Up to and including the line with "let xscan : Instr", copy the records below exactly from their first line.

SOURCE MATERIAL: Begin

/-- TransformRequests: each request, with and without values, with and without MERGE, both directions. -/
theorem meets_TransformRequests :
    let z := before (withV 0#4)
    let y := before (withV 11#4)
    let xdec : Instr := .xdec (plain 1#4) (fx 8#10 4#10 780#10 782#10 0x89#32)
    let xscan : Instr := .xscan (plain 0#4) (fx 8#10 4#10 771#10 643#10 0#32)
    let xsort : Instr := .xsort (plain 0#4) (fx 8#10 4#10 5#10 9#10 0#32)
    let topk : Instr := .xtopk (plain 0#4) (fx 8#10 4#10 643#10 643#10 95#32)
    let merge : Instr := .xtopk (plain 0#4) (fx 8#10 4#10 5#10 9#10 0x103#32)
    let into : Instr := .xplane (plain 11#4) (fx 8#10 0#10 643#10 643#10 0#32)
    let from' : Instr := .xplane (plain 11#4) (fx 8#10 0#10 643#10 643#10 9#32)
    Meets .once (fun c s => pipeFree c s ∧
        (∀ l, c.live.getLsbD l = true → ((c.view.src c.e 6).word l).toNat % 128 ≤ 64) ∧
        (c.view.sval c.e 782).toNat % 4 = 0 ∧
        ((c.view.sval c.e 783).toNat = 0 ∨
          (c.view.sval c.e 782).toNat + 4 * (c.view.sval c.e 783).toNat ≤ (s.warpLaunch c.k).info.sarea))
      xdec (z xdec) ∧
    Meets .once pipeFree xscan (z xscan) ∧ Meets .once pipeFree xsort (z xsort) ∧
    Meets .once pipeFree topk (z topk) ∧
    Meets .once (fun c s => pipeFree c s ∧ cleanIn c [8, 9] (mkLanes (fun l => l < 4))) merge (z merge) ∧
    Meets .once (fun c s => pipeRoom c s ∧ cleanIn c (span 0 4) (BitVec.allOnes 96))
      into (y into) ∧
    Meets .once (fun c s => pipeRoom c s ∧ cleanIn c (span 0 4) (BitVec.allOnes 96))
      from' (y from') := by
  refine ⟨Meets.intro (by decide) ⟨?_, lanes_of _ _ (by decide), by decide, by decide⟩, Meets.intro ?_ ?_,
    Meets.intro ?_ ?_, Meets.intro ?_ ?_, Meets.intro ?_ ?_, Meets.intro ?_ ?_, Meets.intro ?_ ?_⟩ <;>
    (try unfold pipeFree) <;> (try unfold pipeRoom) <;> (try unfold cleanIn) <;> decide

/-! ## Control -/

/-- A line with its second slot replaced and its slots marked as targets by a mask (R36). -/
def reline (tmask : BitVec 16) (second : BitVec 96) (line : BitVec 512) : BitVec 512 :=
  let chunks : BitVec 480 := line.extractLsb' 192 288 ++ (second ++ line.extractLsb' 0 96)
  let par := BitVec.ofNat 15 (bitsNat (fun c => parityOf (chunks.extractLsb' (32 * c) 32)) 15)
  let low : BitVec 31 := par ++ tmask
  (if parityOf low then 1#1 else 0#1) ++ low ++ chunks
def withSecond (tmask : BitVec 16) (second : BitVec 96) (s : State) : State :=
  s.modCore 0 (fun c => { c with icache := c.icache.map (fun x => (x.1, reline tmask second x.2)) })

/-- PAD with tag 5, written out (R56, R254). -/
def padWord : BitVec 96 := 0x01F00E000000000000000385#96
theorem test_decode_pad : decode padWord = .pad (plain 14#4)
    { tline := 0#32, tslot := 0#3, rline := 0#27, rslot := 7#3, tag := 5#7 } := by decide

/-- a1 set. -/
def withA (v : A80) (w : Warp) : Warp := { w with aregs := [(1, { val := v, poison := false })] }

SOURCE MATERIAL: End

# [EXERCISE OUTPUT]
/-- TransformRequests: each request, with and without values, with and without MERGE, both directions. -/
theorem meets_TransformRequests :
    let z := before (withV 0#4)
    let y := before (withV 11#4)
    let xdec : Instr := .xdec (plain 1#4) (fx 8#10 4#10 780#10 782#10 0x89#32)
    let xscan : Instr := .xscan (plain 0#4) (fx 8#10 4#10 771#10 643#10 0#32)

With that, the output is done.